Last night he described how his DJ career accelerated when he turned what Walter Gibbons would do with two copies of a record and decks - then a very forward thinking idea - into an edit recorded to a dubplate. See the clip above “Happy Song (The François K & Walter Gibbons Edits)“, complete with dubplate cutting lathe equipment in the background. It might not sound much on your phone now, but the bass in the congas sounded like THUNDER in the British Library over a system, and like the future in the ’70s, I’d imagine.

Cutting up edits of the tape, literal tape, in 1977 to loop the most intense parts of organic disco records into these more inorganic, intense drum tracks was ahead of its time and the start of house music. This technique of collage, of contrasts of organic/inorganic, live band/drum machines, working only with a master always stuck with me, esp when you add dub inspired FX as he did to make it sound otherworldly.

So as I got most of the way through writing “UKD”, which is pretty inorganic to me - halcyon clear pads and crystal shards of zaps - I suddenly had a lateral François K-but-wrong-inspired idea. What if I layered in organic sounds for a section? I began jamming with some horn and vocal samples from some old afrobeat records, and found they fitted as this strange coda to the track. LDN > Detroit > NYC > NJ and now Nigeria, in one.

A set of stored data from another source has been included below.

/-- Settles O20: each code word leads from the Root to its leaf and back; on the one-symbol tree every bit
does. -/
theorem descentInvertsEncoding : Obligations.DescentInvertsEncoding := by
  refine ⟨fun t msg ht _ hmsg => ?_, fun x v w bits => ?_, fun x v w => ?_⟩
  · induction msg with
    | nil => rfl
    | cons x msg ih =>
      obtain ⟨hx, hrest⟩ := List.forall_mem_cons.1 hmsg
      obtain ⟨c, hc⟩ := Option.isSome_iff_exists.1 hx
      obtain ⟨w, hw⟩ := nodeAt_of_mapGet hc
      rw [List.flatMap_cons, hc, Option.getD_some, descend,
        descendFrom_append_of_nodeAt (ne_nil_of_nodeAt_leaf ht hw) hw, ih hrest]
  · induction bits with
    | nil => rfl
    | cons b bits ih =>
      obtain ⟨u, hu⟩ : ∃ u, nodeAt (.root (.leaf x v) (.leaf x w)) [b] = some (.leaf x u) := by
        cases b
        · exact ⟨v, rfl⟩
        · exact ⟨w, rfl⟩
      rw [← List.singleton_append, descend, descendFrom_append_of_nodeAt (by simp) hu, ih]
      rfl
  · simp [mapGet_codeTable, Node.paths]

end Sys2Proof.Machine
end

section
/-! PROOFS for the statements of 42_codec_serialize.md: what SERIALIZE appends and how long it is, and the
tree a container determines. -/

namespace Sys2Proof.Machine

/-! ### SERIALIZE's two ends (42_codec_serialize.md R160, R164) -/

theorem exec_serialize_of_tree {s : State} {t : Node} (ht : s.tree = some t) :
    exec .serialize s = .next (finish .ok (outWrite (container t) s)) := by
  simp only [exec, execSerialize, ht]

theorem exec_serialize_of_none {s : State} (ht : s.tree = none) :
    exec .serialize s = .next (finish .noTree s) := by
  simp only [exec, execSerialize, ht]

/-- Settles O23: with a tree its container is appended, and the body of a Root is its tag and the two
subtrees' bodies; with none only the code is set. -/
theorem serializeAppendsTheContainer : Obligations.SerializeAppendsTheContainer := by
  refine ⟨rfl, fun s => ⟨fun l r ht => ?_, exec_serialize_of_none⟩⟩
  have hbytes : container (.root l r) = headerBytes ++ [0xff#8] ++ ser l ++ ser r ++ footerBytes := by
    simp [container, ser, tagRootByte]
  simp [exec_serialize_of_tree ht, hbytes, finish, outWrite, ended]

/-! ### The container's length (42_codec_serialize.md R163) -/

theorem container_length (t : Node) : (container t).length = 3 * t.leaves.length + 58 := by
  have hbody := ser_length t
  simp only [container, List.length_append, headerBytes_length, footerBytes_length, headerLength,
    footerLength]
  omega

/-- Settles O24: OUT gains the container, 59 bytes of signatures and a body three bytes a leaf, less one. -/
theorem serializedLength : Obligations.SerializedLength := by
  intro s
  cases ht : s.tree with
  | none => exact ⟨_, exec_serialize_of_none ht, by simp, by simp⟩
  | some t => exact ⟨_, exec_serialize_of_tree ht, by simp [container_length], by simp⟩

/-! ### Weights leave no trace (42_codec_serialize.md R165, 10_state.md R23) -/

@[simp] theorem paths_unweighted (n : Node) (p : Bits) : n.unweighted.paths p = n.paths p := by
  induction n generalizing p with
  | leaf sym w => rfl
  | internal l r _ ihl ihr | root l r ihl ihr => simp [Node.paths, ihl, ihr]

@[simp] theorem ser_unweighted (n : Node) : ser n.unweighted = ser n := by
  induction n with
  | leaf sym w => rfl
  | internal l r _ ihl ihr | root l r ihl ihr => simp [ser, ihl, ihr]

theorem codeTable_unweighted (t : Node) : codeTable t.unweighted = codeTable t := by
  simp [codeTable, walk_eq_foldl]

theorem codeTable_congr {t t' : Node} (h : t.unweighted = t'.unweighted) :
    codeTable t = codeTable t' := by
  rw [← codeTable_unweighted t, h, codeTable_unweighted]

theorem container_congr {t t' : Node} (h : t.unweighted = t'.unweighted) :
    container t = container t' := by
  rw [container, ← ser_unweighted t, h, ser_unweighted, container]

/-- Settles O22: table and container are those of the tree with every weight 0. -/
theorem weightsPlayNoPart : Obligations.WeightsPlayNoPart :=
  fun _ _ h => ⟨codeTable_congr h, container_congr h⟩

/-! ### The container determines the tree (42_codec_serialize.md R166, 30_encoding.md R97) -/

/-- The first byte of a body tells the kind of its node, so a body is read off the front of any bytes in
one way only. -/
theorem unweighted_eq_of_ser_append_eq {n m : Node} {a b : List Byte} (h : ser n ++ a = ser m ++ b) :
    n.unweighted = m.unweighted ∧ a = b := by
  -- Where the kinds differ `simp only` refutes `h` by the two tag bytes; one case is left.
  induction n generalizing m a b with
  | leaf sym w =>
    cases m <;> simp only [ser, tagLeafByte, tagInternalByte, tagRootByte, List.cons_append,
      List.nil_append, List.cons.injEq, BitVec.reduceEq, false_and, true_and] at h
    simpa using h
  | internal l r _ ihl ihr | root l r ihl ihr =>
    cases m <;> simp only [ser, tagLeafByte, tagInternalByte, tagRootByte, List.cons_append,
      List.append_assoc, List.cons.injEq, BitVec.reduceEq, false_and, true_and] at h
    obtain ⟨hl, hrest⟩ := ihl h
    obtain ⟨hr, hab⟩ := ihr hrest
    simp [hl, hr, hab]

Was this a “reel to reel edit?” No, I’d got that wrong. Was this what François K was doing with disco into (early) house with a dub influence? No, wrong. But look what the happy, accidental influence did! My sideways “imagined influence, but wrong” had ended up somewhere else entirely.

I need a better phrase for “imagined influence, but wrong”, but for now bigup François K and anyone with as much passion for music as he still has, to this day.